Gun safety advocates have long imagined a world where only authorized users could fire a pistol or rifle, but firearm companies have not pursued the technology — fearing blanket bans on dumb guns.

by Matt Arco, NJ Advance Media Group / August 5, 2019
Armatix intended to produce the first smart gun for sale in the United States. flickr/Gafa Kassim

(TNS) — Gov. Phil Murphy signed legislation last month that will eventually force New Jersey gun dealers to sell smart guns designed to be fired only by their owners.

There’s one problem: Nobody’s making them.

Margot Hirsch, the president of The Smart Tech Challenges Foundation, a group that supports smart guns, acknowledged that while the technology for the firearms exists, there are none currently on the market.

But she’s hopeful the new law Murphy signed will change that.

“We believe it was a very positive thing,” said Hirsch.

Supporters say the guns would be designed to be safer than typical handguns, using fingerprint and other identification technology to prevent accidental shootings. For instance, they could keep children from firing their parents’ guns. Supporters also stress stolen smart guns won’t be able to be fired.

The measure Murphy signed last month removed a 2002 state law that mandated gun dealers in the Garden State could only sell smart guns once they hit the market

Advocates for the technology said that law actually crushed development of smart guns. There’s evidence that’s true as gun rights supporters feared other blue states would do exactly what New Jersey tried: Outlaw everything except smart guns.

For example, gun rights supporters protested two major national gun manufacturers in 2000 after Colt and Smith & Wesson agreed to invest in the technology. The boycott of the companies reportedly took a financial toll on Smith & Wesson and spurred Colt to shut down its smart gun development.

And when a Maryland firearms dealer announced in 2014 he would be the first gun store in the nation to sell a German-made smart gun, he quickly shelved his plans after protests and death threats. The manufacturer of the guns the dealer planned to sell later fell into bankruptcy.

There’s now fresh hope among those who support the sales of smart guns that the law Murphy signed will boost innovation and development of the firearms.

“We have said this has been extremely detrimental to smart gun innovation," Hirsch said about the 2002 law.

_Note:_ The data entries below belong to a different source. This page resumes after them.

-- ==== Sys2Proof/Machine/CpuStep.lean ====
section
/-! DEFINITION. One CPU step (R270) and the move of any agent (R12). -/

namespace Sys2Proof.Machine

/-- The bytes at PC, PC + 1, PC + 2, as many as the longest instruction has (R61, R80). -/
def fetch (s : State) : List Byte :=
  [s.readPm s.pc, s.readPm (s.pc + 1#16), s.readPm (s.pc + 2#16)]

/-- Decode and execute the instruction at PC (R270), refusing by name what is outside the subset
(R84). -/
def runInstruction (s : State) : Res State :=
  match decode (fetch s) with
  | .error reason => .refused (.undecodable reason)
  | .ok (i, _) => exec i s

/-- What the CPU does at a boundary once the requests are sampled (R224): the interrupt cycle, or
the instruction at PC. -/
def atBoundary (s : State) : Res State :=
  if interruptPending s then serveInterrupt s else runInstruction s

/-- `CpuStep` (R270). -/
def cpuStep (s : State) : Res State := atBoundary (sample s)

/-- The move of one agent (R12). -/
def takeTurn (t : Turn) (s : State) : Res State :=
  match t with
  | .cpu => cpuStep s
  | .request n => .next (request n s)
  | .source src => .next (assertSource src s)
  | .pin p e => .next (pinMoves p e s)
  | .reset => .next (resetEvent s)

/-- The agent that moves next: the first of the schedule, the CPU when it is empty (log 10). -/
def nextTurn (s : State) : Turn :=
  match s.env with
  | [] => .cpu
  | t :: _ => t

/-- The state with that agent taken from the schedule. -/
def dropTurn (s : State) : State := { s with env := s.env.tail }

/-- Three bytes stored at PC, PC + 1 and PC + 2 of program memory. -/
def placeAtPc (s : State) (bs : List Byte) : State :=
  match bs with
  | [b0, b1, b2] =>
    let pm1 := s.pm.write s.pc.toNat b0
    let pm2 := pm1.write (s.pc + 1#16).toNat b1
    { s with pm := pm2.write (s.pc + 2#16).toNat b2 }
  | _ => s

/-- The state with every request that the next boundary would serve withdrawn, so that the CPU
fetches (log 12). -/
def withoutPending (s : State) : State :=
  if s.imr.getLsbD 7 then
    { s with irq := s.irq &&& ~~~(s.imr &&& 0x3F#8), req := s.req &&& ~~~(s.imr.setWidth 6) }
  else s

end Sys2Proof.Machine
end

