-- ==== Sys2Proof/Machine/Core.lean ====
section
/-! DEFINITION. The machine behind the host's interface. -/

def Sys2Proof.core : Host.Core :=
  { State := Sys2Proof.Machine.State, Fault := Sys2Proof.Machine.Fault,
    Refusal := Sys2Proof.Machine.Refusal, step := Sys2Proof.Machine.step,
    reset := Sys2Proof.Machine.State.reset }
end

“Smart gun innovators are passionate about the issue and are committed to developing and bringing to market a next generation gun that can save lives,” she said. “But when they’re talking to investors, the investors (have) concerns as they would when evaluating any investment. And one the concerns has been mandating it and this has removed that risk, so we believe that will help smart gun innovators raise money.”

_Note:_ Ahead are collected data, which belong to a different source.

-- ==== Sys2Proof/Laws/Memory.lean ====
section
/-! SUPPORT. The laws of memory: a read after a write gives the byte written, a write leaves every
other address alone, and every operation keeps the canonical form. -/

namespace Sys2Proof.Machine

theorem Memory.read_erase_same (m : Memory) (a : Nat) : (m.erase a).read a = unlisted := by
  induction m with
  | nil => rfl
  | cons c m ih =>
    obtain ⟨b, v⟩ := c
    by_cases h : b = a <;> simp [Memory.erase, Memory.read, h, ih]

theorem Memory.read_erase_other (m : Memory) {a b : Nat} (h : b ≠ a) :
    (m.erase a).read b = m.read b := by
  induction m with
  | nil => rfl
  | cons c m ih =>
    obtain ⟨d, v⟩ := c
    by_cases hd : d = a
    · have : d ≠ b := by omega
      simp [Memory.erase, Memory.read, hd, ih]
      omega
    · simp [Memory.erase, Memory.read, hd, ih]

theorem Memory.read_insert_other (m : Memory) {a b : Nat} (v : Byte) (h : b ≠ a) :
    (m.insert a v).read b = m.read b := by
  induction m with
  | nil => simp [Memory.insert, Memory.read]; omega
  | cons c m ih =>
    obtain ⟨d, w⟩ := c
    by_cases hd : a < d
    · have : a ≠ b := by omega
      simp [Memory.insert, Memory.read, hd, this]
    · simp [Memory.insert, Memory.read, hd, ih]

theorem Memory.read_insert_same (m : Memory) (a : Nat) (v : Byte) :
    ((m.erase a).insert a v).read a = v := by
  induction m with
  | nil => simp [Memory.erase, Memory.insert, Memory.read]
  | cons c m ih =>
    obtain ⟨d, w⟩ := c
    by_cases hd : d = a
    · simp [Memory.erase, hd, ih]
    · by_cases hl : a < d <;> simp [Memory.erase, Memory.insert, Memory.read, hd, hl, ih]

@[simp] theorem Memory.read_write_same (m : Memory) (a : Nat) (v : Byte) :
    (m.write a v).read a = v := by
  unfold Memory.write
  split
  · rename_i h; rw [read_erase_same, h]
  · exact read_insert_same m a v

theorem Memory.read_write_other (m : Memory) {a b : Nat} (v : Byte) (h : b ≠ a) :
    (m.write a v).read b = m.read b := by
  unfold Memory.write
  split
  · exact read_erase_other m h
  · rw [read_insert_other _ _ h, read_erase_other m h]

theorem Memory.read_write (m : Memory) (a b : Nat) (v : Byte) :
    (m.write a v).read b = if b = a then v else m.read b := by
  by_cases h : b = a
  · subst h; simp
  · simp [h, read_write_other m v h]

theorem Memory.canonFrom_weaken {lo lo' : Nat} {m : Memory} (h : Memory.canonFrom lo m = true)
    (hl : lo' ≤ lo) : Memory.canonFrom lo' m = true := by
  cases m with
  | nil => rfl
  | cons c m =>
    obtain ⟨a, v⟩ := c
    simp only [Memory.canonFrom, Bool.and_eq_true, decide_eq_true_eq] at h ⊢
    exact ⟨⟨by omega, h.1.2⟩, h.2⟩

theorem Memory.canonFrom_erase {lo : Nat} {m : Memory} (a : Nat)
    (h : Memory.canonFrom lo m = true) : Memory.canonFrom lo (m.erase a) = true := by
  induction m generalizing lo with
  | nil => rfl
  | cons c m ih =>
    obtain ⟨b, v⟩ := c
    simp only [Memory.canonFrom, Bool.and_eq_true, decide_eq_true_eq] at h
    by_cases hb : b = a
    · simp only [Memory.erase, hb, if_true]
      exact ih (canonFrom_weaken h.2 (by omega))
    · simp only [Memory.erase, hb, if_false, Memory.canonFrom, Bool.and_eq_true, decide_eq_true_eq]
      exact ⟨h.1, ih h.2⟩

theorem Memory.canonFrom_insert {lo : Nat} {m : Memory} {a : Nat} {v : Byte} (hlo : lo ≤ a)
    (hv : v ≠ unlisted) (h : Memory.canonFrom lo (m.erase a) = true) :
    Memory.canonFrom lo ((m.erase a).insert a v) = true := by
  induction m generalizing lo with
  | nil => simp [Memory.erase, Memory.insert, Memory.canonFrom, hlo, hv]
  | cons c m ih =>
    obtain ⟨b, w⟩ := c
    by_cases hb : b = a
    · simp only [Memory.erase, hb, if_true] at h ⊢
      exact ih hlo h
    · simp only [Memory.erase, hb, if_false, Memory.canonFrom, Bool.and_eq_true,
        decide_eq_true_eq] at h ⊢
      by_cases hl : a < b
      · simp only [Memory.insert, hl, if_true, Memory.canonFrom, Bool.and_eq_true,
          decide_eq_true_eq, bne_iff_ne]
        exact ⟨⟨hlo, hv⟩, ⟨by omega, bne_iff_ne.mp h.1.2⟩, h.2⟩
      · simp only [Memory.insert, hl, if_false, Memory.canonFrom, Bool.and_eq_true,
          decide_eq_true_eq]
        exact ⟨h.1, ih (by omega) h.2⟩

theorem Memory.mem_erase {m : Memory} {a : Nat} {c : Host.Cell} (h : c ∈ m.erase a) : c ∈ m := by
  induction m with
  | nil => exact h
  | cons d m ih =>
    obtain ⟨b, v⟩ := d
    by_cases hb : b = a
    · simp only [Memory.erase, hb, if_true] at h
      exact List.mem_cons_of_mem _ (ih h)
    · simp only [Memory.erase, hb, if_false, List.mem_cons] at h ⊢
      exact h.imp id ih

theorem Memory.mem_insert {m : Memory} {a : Nat} {v : Byte} {c : Host.Cell}
    (h : c ∈ m.insert a v) : c = (a, v) ∨ c ∈ m := by
  induction m with
  | nil => simpa [Memory.insert] using h
  | cons d m ih =>
    obtain ⟨b, w⟩ := d
    by_cases hl : a < b
    · simpa [Memory.insert, hl] using h
    · simp only [Memory.insert, hl, if_false, List.mem_cons] at h ⊢
      rcases h with h | h
      · exact .inr (.inl h)
      · exact (ih h).imp id .inr

/-- A write inside the memory keeps its canonical form. -/
theorem Memory.wf_write {size : Nat} {m : Memory} (a : Nat) (v : Byte) (ha : a < size)
    (h : Memory.wf size m = true) : Memory.wf size (m.write a v) = true := by
  simp only [Memory.wf, Bool.and_eq_true, List.all_eq_true, decide_eq_true_eq] at h ⊢
  unfold Memory.write
  split
  · exact ⟨canonFrom_erase a h.1, fun c hc => h.2 c (mem_erase hc)⟩
  · rename_i hv
    refine ⟨canonFrom_insert (Nat.zero_le a) hv (canonFrom_erase a h.1), fun c hc => ?_⟩
    rcases mem_insert hc with rfl | hc
    · exact ha
    · exact h.2 c (mem_erase hc)

/-- The empty memory is in canonical form. -/
theorem Memory.wf_nil (size : Nat) : Memory.wf size [] = true := rfl

/-- A memory of a byte address space stays in canonical form. -/
theorem Memory.wf_write_byte {m : Memory} (a v : Byte) (h : Memory.wf 256 m = true) :
    Memory.wf 256 (m.write a.toNat v) = true := wf_write _ v a.isLt h

/-- A memory of a 16-bit address space stays in canonical form. -/
theorem Memory.wf_write_addr {m : Memory} (a : Addr) (v : Byte)
    (h : Memory.wf 65536 m = true) : Memory.wf 65536 (m.write a.toNat v) = true :=
  wf_write _ v a.isLt h

end Sys2Proof.Machine
end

Gun retailers, however, continue to resist the measure.

“I don’t think any private business likes to be told what to sell,” said Rick Friedman, who owns a gun range and a two shops, and who would be among the people forced to put a smart gun on his shelves.

“It’s nice to be able to offer something as an alternative. But it’s hard to be forced to offer something,” he said. “It’s not a free market. It’s basically the government mandating something.”

And gun rights advocates continue to oppose forcing retailers to sell them because they consider it a Trojan Horse.

"In 2002, the anti-gunners tipped their hand by passing a ban on everything other than a smart gun,” Scott Bach, the head of the Association of New Jersey Rifle & Pistol Clubs, told NJ Advance Media last month after Murphy signed the new law.

“Gun owners who are normally very interested in new technology, … (but) were basically tipped off," he said, adding, "They’re using (this) as a vehicle to ban everything else.”

Bach has also said personalized hand gun technology is still imperfect and hasn’t gained the trust of gun owners. His contention that Murphy would like a smart gun-only New Jersey was backed up by the governor, who recently told an audience in Mahwah: "Yes. I hope it does get to that.”

And that’s not lost on retailers.

“Do you really get behind something that can facilitate the end of your business?” Friedman said.

Hirsch, however, said that’s not the intent of smart-gun supporters.

“The smart gun developers have always believed smart guns should be a consumer choice and should not be mandated,” she said.

As of now, it’s unclear when dealers like Friedman will have to start purchasing smart guns since they’re not on the market. The law doesn’t kick in for retailers until a commission is formed and members vote on new rules for smart guns. The commission has at least six months to be formed.

Meanwhile, pro-smart gun advocates in New Jersey have another trick up their sleeves to put pressure on major gun manufacturers to invest in the technology: Stop agencies like the State Police from doing business with them unless they show signs they’re investing in smart guns.

“The most immediate way to change this behavior is if public entities, which generally are the top purchasers of firearms, band together as consumers and use purchase power to encourage industry change such as investment in smart gun technology," said Bill Castner, a senior adviser to Murphy on firearms.

“Public entities should be purchasing firearms from manufacturers and retailers who are engaging in efforts to reduce gun violence and make guns safer,” he said.

©2019 NJ Advance Media Group, Edison, N.J. Distributed by Tribune Content Agency, LLC.